Nearly all of the >100 million individual blood components transfused each year worldwide are first produced by multi-stage centrifugation of freshly-donated WB units, or through apheresis collection of a larger amount of a specific component from a willing donor. In India, the 11 million blood collection in a year is estimated to be a USD 50 million market for blood and related products. International entrants in the Indian market, high purchasing power, awareness toward product innovation, pricing policies, and judicious use of components will provide growth opportunities in the market. Interaction between blood bankers and clinicians backed by government support promise a movement toward a goal for safe blood supply.

Second Opinion

New Approach for Better Service

Dr S Madan Mohan
Chief Medical Officer
Red Cross Blood Bank

Our blood bank was established in the year 2002, from then onward it has slowly developed and attained the present status. To my credit so far, I have supervised more than 1500 blood donation camps, in six districts of Andhra Pradesh. Nowadays the demand for blood is increasing day by day. We are unable to get voluntary blood donors in that proportion. Hence, we have to adjust with available resources. Now it is time for us to switch over strictly to components separation units. In this direction we have put all our efforts and procured one aphaeresis unit. We have also procured a refrigerated centrifuge, 300-bag capacity fridges, tube sealer with stripper, plasma expresser, electronic weight balance, and donor couch with monitor. These are all in addition to existing instruments except the aphaeresis unit.

Our aphaeresis unit and components separation unit is situated on the first floor to provide better service to voluntary blood donors and to patients’ attendants who come for blood units.
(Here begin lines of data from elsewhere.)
@[simp] theorem State.finished_tr (s : State) (fts : List FT) (dp : Datapath) (gx : GlyphRegs) (ck : ChunkRegs) :
    (s.finished fts dp gx ck).tr = s.tr ++ okEvents fts := rfl
@[simp] theorem State.finished_rx (s : State) (fts : List FT) (dp : Datapath) (gx : GlyphRegs) (ck : ChunkRegs) :
    (s.finished fts dp gx ck).rx = rxAfter s.rx fts := rfl
@[simp] theorem State.finished_lc (s : State) (fts : List FT) (dp : Datapath) (gx : GlyphRegs) (ck : ChunkRegs) :
    (s.finished fts dp gx ck).lc = s.lc := rfl
@[simp] theorem State.finished_claimed (s : State) (fts : List FT) (dp : Datapath) (gx : GlyphRegs) (ck : ChunkRegs) :
    (s.finished fts dp gx ck).claimed = s.claimed := rfl
@[simp] theorem State.finished_par (s : State) (fts : List FT) (dp : Datapath) (gx : GlyphRegs) (ck : ChunkRegs) :
    (s.finished fts dp gx ck).par = s.par := rfl
@[simp] theorem State.finished_status (s : State) (fts : List FT) (dp : Datapath) (gx : GlyphRegs) (ck : ChunkRegs) :
    (s.finished fts dp gx ck).status = ⟨.ok, 0⟩ := rfl
@[simp] theorem State.finished_statusLog (s : State) (fts : List FT) (dp : Datapath) (gx : GlyphRegs) (ck : ChunkRegs) :
    (s.finished fts dp gx ck).statusLog = s.statusLog ++ [⟨.ok, 0⟩] := rfl
@[simp] theorem State.finished_pc (s : State) (fts : List FT) (dp : Datapath) (gx : GlyphRegs) (ck : ChunkRegs) :
    (s.finished fts dp gx ck).pc = s.pc + 12 := rfl
@[simp] theorem State.finished_dp (s : State) (fts : List FT) (dp : Datapath) (gx : GlyphRegs) (ck : ChunkRegs) :
    (s.finished fts dp gx ck).dp = dp := rfl
@[simp] theorem State.finished_work (s : State) (fts : List FT) (dp : Datapath) (gx : GlyphRegs) (ck : ChunkRegs) :
    (s.finished fts dp gx ck).work = [] := rfl
@[simp] theorem State.finished_stream (s : State) (fts : List FT) (dp : Datapath) (gx : GlyphRegs) (ck : ChunkRegs) :
    (s.finished fts dp gx ck).stream = [] := rfl
theorem State.finished_responseAt (s : State) (fts : List FT) (dp : Datapath) (gx : GlyphRegs) (ck : ChunkRegs) (i : Nat) :
    (s.finished fts dp gx ck).responseAt i = s.responseAt (fts.length + i) := State.responseAt_sent s fts i

theorem hostOp_refused {admits : Lifecycle → Bool} (body : State → Flow) {s : State} (hok : s.par.ok = true)
    (ha : admits s.lc = false) : hostOp admits body s = .next (RefusedWith s ⟨.badState, s.lc.code⟩) := by
  simp [hostOp, configured, hok, ha, State.raise, Status.fatal, State.endOp, RefusedWith, Config.descLen]

theorem hostOp_illFormed (admits : Lifecycle → Bool) (body : State → Flow) {s : State} (hok : s.par.ok = false) :
    hostOp admits body s = .refused .illFormedConfig := by simp [hostOp, configured, hok]

theorem hostOp_works {admits : Lifecycle → Bool} {body : State → Flow} {s : State} {fts : List FT} {Q : State → Prop}
    (hok : s.par.ok = true) (ha : admits s.lc = true) (hw : Works body { s with xferIx := 0 } fts Q) :
    (AnswersOk s fts.length → ∃ dp gx ck, hostOp admits body s = .next (s.finished fts dp gx ck) ∧
      Q ((State.sent { s with xferIx := 0 } fts).withRegs dp gx ck)) ∧
    (∀ (k : Nat) (h : k < fts.length), FailsFirstAt s k →
      ∃ dp gx ck, hostOp admits body s = .next (s.stopped (fts.take k) fts[k] dp gx ck)) := by
  refine ⟨fun h => ?_, fun k hk hf => ?_⟩
  · obtain ⟨dp, gx, ck, e, hQ⟩ := hw.1 h
    exact ⟨dp, gx, ck, by simp [hostOp, configured, hok, ha, e]; rfl, hQ⟩
  · obtain ⟨dp, gx, ck, e⟩ := hw.2 k hk hf
    exact ⟨dp, gx, ck, by simp [hostOp, configured, hok, ha, e]; rfl⟩

theorem hostOp_performs {admits : Lifecycle → Bool} {body : State → Flow} {s : State} {fts : List FT} {dp : Datapath}
    {gx : GlyphRegs} (hok : s.par.ok = true) (ha : admits s.lc = true)
    (hw : Performs body { s with xferIx := 0 } fts dp gx) :
    (AnswersOk s fts.length → ∃ ck, hostOp admits body s = .next (s.finished fts dp gx ck)) ∧
    (∀ (k : Nat) (h : k < fts.length), FailsFirstAt s k →
      ∃ ck, hostOp admits body s = .next (s.stopped (fts.take k) fts[k] dp gx ck)) := by
  refine ⟨fun h => ?_, fun k hk hf => ?_⟩
  · obtain ⟨ck, e⟩ := hw.1 h
    exact ⟨ck, by simp [hostOp, configured, hok, ha, e]; rfl⟩
  · obtain ⟨ck, e⟩ := hw.2 k hk hf
    exact ⟨ck, by simp [hostOp, configured, hok, ha, e]; rfl⟩

/-- What a drawing operation that runs to its end leaves in the datapath. -/
def DrawRegs (s : State) (i : Instr) (t : State) : Prop :=
  match i with
  | .setwin x0 x1 y0 y1 => t.dp = { s.dp with x0 := x0, x1 := x1, y0 := y0, y1 := y1 } ∧ t.gx = s.gx
  | .drawpixel x y c => t.dp = { s.dp with x0 := x, x1 := x, y0 := y, y1 := y, color := c } ∧ t.gx = s.gx
  | .fillscreen c => t.dp = { s.dp with x0 := 0, x1 := 319, y0 := 0, y1 := 239, color := c } ∧ t.gx = s.gx
  | .drawtext x y _ addr len => (t.dp.cx, t.dp.cy) = textCursor s x y addr len ∧ t.dp.lsx = x
  | .wPixfmt _ => True
  | .wMemctl _ => True
  | .wSlpout => True
  | .wDispon => True
  | .wColset _ _ => True
  | .wRowset _ _ => True
  | .wMemwr _ => True
  | .init => True
  | .teardown => True

/-- What a drawing operation that is broken off leaves in the datapath: a text has loaded its own registers only in part. -/
def StopRegs (s : State) (i : Instr) (t : State) : Prop :=
  (∀ x y c addr len, i ≠ .drawtext x y c addr len) → DrawRegs s i t

/-- A drawing operation in `ready`. -/
theorem exec_drawing {s : State} {i : Instr} (hi : i.isDrawing = true) (hok : s.par.ok = true) (hl : s.lc = .ready) :
    (AnswersOk s (drawWork s i).length → ∃ dp gx ck, exec i s = .next (s.finished (drawWork s i) dp gx ck) ∧
      DrawRegs s i (s.finished (drawWork s i) dp gx ck)) ∧
    (∀ (k : Nat) (h : k < (drawWork s i).length), FailsFirstAt s k →
      ∃ dp gx ck, exec i s = .next (s.stopped ((drawWork s i).take k) (drawWork s i)[k] dp gx ck) ∧
        StopRegs s i (s.stopped ((drawWork s i).take k) (drawWork s i)[k] dp gx ck)) := by
  have ha : admitsDrawing s.lc = true := by simp [admitsDrawing, hl]
  cases i <;> simp only [Instr.isDrawing, Bool.false_eq_true] at hi
  case setwin x0 x1 y0 y1 =>
    obtain ⟨h1, h2⟩ := hostOp_performs hok ha (performs_sendWindow x0 x1 y0 y1 _)
    exact ⟨fun h => (h1 h).elim fun ck e => ⟨_, _, ck, e, rfl, rfl⟩,
      fun k hk hf => (h2 k hk hf).elim fun ck e => ⟨_, _, ck, e, fun _ => ⟨rfl, rfl⟩⟩⟩
  case drawpixel x y c =>
    obtain ⟨h1, h2⟩ := hostOp_performs hok ha (performs_sendPixel x y c _)
    exact ⟨fun h => (h1 h).elim fun ck e => ⟨_, _, ck, e, rfl, rfl⟩,
      fun k hk hf => (h2 k hk hf).elim fun ck e => ⟨_, _, ck, e, fun _ => ⟨rfl, rfl⟩⟩⟩
  case fillscreen c =>
    obtain ⟨h1, h2⟩ := hostOp_performs hok ha (performs_fillBody c _)
    exact ⟨fun h => (h1 h).elim fun ck e => ⟨_, _, ck, e, rfl, rfl⟩,
      fun k hk hf => (h2 k hk hf).elim fun ck e => ⟨_, _, ck, e, fun _ => ⟨rfl, rfl⟩⟩⟩
  case drawtext x y c addr len =>
    have hw := works_textBody x y c addr len { s with xferIx := 0 }
    rw [textWork_congr (s := s) (t := { s with xferIx := 0 }) rfl rfl rfl] at hw
    simp only [textCursor_congr (s := s) (t := { s with xferIx := 0 }) rfl rfl] at hw
    obtain ⟨h1, h2⟩ := hostOp_works hok ha hw
    exact ⟨h1, fun k hk hf => by
      obtain ⟨dp, gx, ck, e⟩ := h2 k hk hf
      exact ⟨dp, gx, ck, e, fun hn => absurd rfl (hn x y c addr len)⟩⟩

theorem exec_drawing_refused {s : State} {i : Instr} (hi : i.isDrawing = true) (hok : s.par.ok = true)
    (hl : s.lc ≠ .ready) : exec i s = .next (RefusedWith s ⟨.badState, s.lc.code⟩) := by
  have ha : admitsDrawing s.lc = false := by simpa [admitsDrawing] using hl
  cases i <;> simp only [Instr.isDrawing, Bool.false_eq_true] at hi <;> exact hostOp_refused _ hok ha

/-- Whatever the instruction, a next state means a configuration that keeps rule R7. -/
theorem exec_ok {s t : State} {i : Instr} (h : exec i s = .next t) : s.par.ok = true := by
  cases hok : s.par.ok with
  | true => rfl
  | false =>
    cases i <;> simp [exec, execWPixfmt, execWMemctl, execWSlpout, execWDispon, execWColset, execWRowset, execWMemwr,
      execInit, execTeardown, execSetwin, execDrawpixel, execFillscreen, execDrawtext, hostOp, wireOp, configured,
      hok] at h

/-- Everything a drawing operation can answer. -/
theorem exec_drawing_cases {s t : State} {i : Instr} (hi : i.isDrawing = true) (h : exec i s = .next t) :
    s.par.ok = true ∧
    ((s.lc ≠ .ready ∧ t = RefusedWith s ⟨.badState, s.lc.code⟩) ∨
     (s.lc = .ready ∧ AnswersOk s (drawWork s i).length ∧
        ∃ dp gx ck, t = s.finished (drawWork s i) dp gx ck ∧ DrawRegs s i t) ∨
     (s.lc = .ready ∧ ∃ (k : Nat) (_ : k < (drawWork s i).length), FailsFirstAt s k ∧
        ∃ dp gx ck, t = s.stopped ((drawWork s i).take k) (drawWork s i)[k] dp gx ck ∧ StopRegs s i t)) := by
  have hok := exec_ok h
  refine ⟨hok, ?_⟩
  by_cases hl : s.lc = .ready
  · obtain ⟨h1, h2⟩ := exec_drawing hi hok hl
    rcases answers_cases s (drawWork s i).length with ha | ⟨k, hk, hf⟩
    · obtain ⟨dp, gx, ck, e, hd⟩ := h1 ha
      obtain rfl := Host.Outcome.next.inj (e.symm.trans h)
      exact .inr (.inl ⟨hl, ha, dp, gx, ck, rfl, hd⟩)
    · obtain ⟨dp, gx, ck, e, hd⟩ := h2 k hk hf
      obtain rfl := Host.Outcome.next.inj (e.symm.trans h)
      exact .inr (.inr ⟨hl, k, hk, hf, dp, gx, ck, rfl, hd⟩)
  · obtain rfl := Host.Outcome.next.inj ((exec_drawing_refused hi hok hl).symm.trans h)
    exact .inl ⟨hl, rfl⟩

/-! ## Wire instructions -/

/-- The state after a wire instruction whose every transfer was accepted: the operation goes on, or it is done. -/
def State.wired (s : State) (fts : List FT) (ck : ChunkRegs) : State :=
  let t := (s.sent fts).withRegs s.dp s.gx ck
  if s.Between then t.endOp ⟨.ok, 0⟩ else t

theorem wireOp_performs {body : State → Flow} {s : State} {fts : List FT} (hok : s.par.ok = true)
    (hw : Performs body s fts s.dp s.gx) :
    (AnswersOk s fts.length → ∃ ck, wireOp body s = .next (s.wired fts ck)) ∧
    (∀ (k : Nat) (h : k < fts.length), FailsFirstAt s k →
      ∃ ck, wireOp body s = .next ((s.broke (fts.take k) fts[k]).withRegs s.dp s.gx ck)) := by
  refine ⟨fun h => ?_, fun k hk hf => ?_⟩
  · obtain ⟨ck, e⟩ := hw.1 h
    refine ⟨ck, ?_⟩
    simp only [wireOp, configured, hok, e, if_true, State.wired]
    rfl
  · obtain ⟨ck, e⟩ := hw.2 k hk hf
    exact ⟨ck, by simp [wireOp, configured, hok, e]⟩

/-- What the body of a wire instruction does. -/
theorem exec_wire {s : State} {i : Instr} (hi : i.isWire = true) (hok : s.par.ok = true) :
    (AnswersOk s (wireWork s.par.chunkMax i).length → ∃ ck, exec i s = .next (s.wired (wireWork s.par.chunkMax i) ck)) ∧
    (∀ (k : Nat) (h : k < (wireWork s.par.chunkMax i).length), FailsFirstAt s k →
      ∃ ck, exec i s = .next ((s.broke ((wireWork s.par.chunkMax i).take k)
        (wireWork s.par.chunkMax i)[k]).withRegs s.dp s.gx ck)) := by
  cases i <;> simp only [Instr.isWire, Bool.false_eq_true] at hi
  case wPixfmt p => exact wireOp_performs hok (performs_sendPayload _ _ s)
  case wMemctl p => exact wireOp_performs hok (performs_sendPayload _ _ s)
  case wSlpout => exact wireOp_performs hok (performs_command _ s)
  case wDispon => exact wireOp_performs hok (performs_command _ s)
  case wColset a b => exact wireOp_performs hok (performs_sendPayload _ _ s)
  case wRowset a b => exact wireOp_performs hok (performs_sendPayload _ _ s)
  case wMemwr cs =>
    exact wireOp_performs hok (performs_bind (performs_command _ s) fun ck => performs_data _ _)

/-- Everything a wire instruction can answer. -/
theorem exec_wire_cases {s t : State} {i : Instr} (hi : i.isWire = true) (h : exec i s = .next t) :
    s.par.ok = true ∧
    ((AnswersOk s (wireWork s.par.chunkMax i).length ∧ ∃ ck, t = s.wired (wireWork s.par.chunkMax i) ck) ∨
     (∃ (k : Nat) (_ : k < (wireWork s.par.chunkMax i).length), FailsFirstAt s k ∧
        ∃ ck, t = (s.broke ((wireWork s.par.chunkMax i).take k)
          (wireWork s.par.chunkMax i)[k]).withRegs s.dp s.gx ck)) := by
  have hok := exec_ok h
  refine ⟨hok, ?_⟩
  obtain ⟨h1, h2⟩ := exec_wire hi hok
  rcases answers_cases s (wireWork s.par.chunkMax i).length with ha | ⟨k, hk, hf⟩
  · obtain ⟨ck, e⟩ := h1 ha
    exact .inl ⟨ha, ck, (Host.Outcome.next.inj (e.symm.trans h)).symm⟩
  · obtain ⟨ck, e⟩ := h2 k hk hf
    exact .inr ⟨k, hk, hf, ck, (Host.Outcome.next.inj (e.symm.trans h)).symm⟩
This year we are providing lift facility also. All these things were procured by the generous funding by AP Genco and Transco management. Red Cross is a selfless and service-oriented voluntary organization. It is like the Kohinoor diamond amongst all voluntary organizations. It is 150-years-old and spread in 180 countries all over the world. We can get all equipments if voluntary blood donors also give their helping hand to the Red Cross. We want to give SDP (single donor platelets) at a throwaway price that is a no-profit no-loss basis. We are already helping Thalassemia children, hemophilia, and HIV patients by giving blood units free of cost. This is our humble beginning for the great task ahead.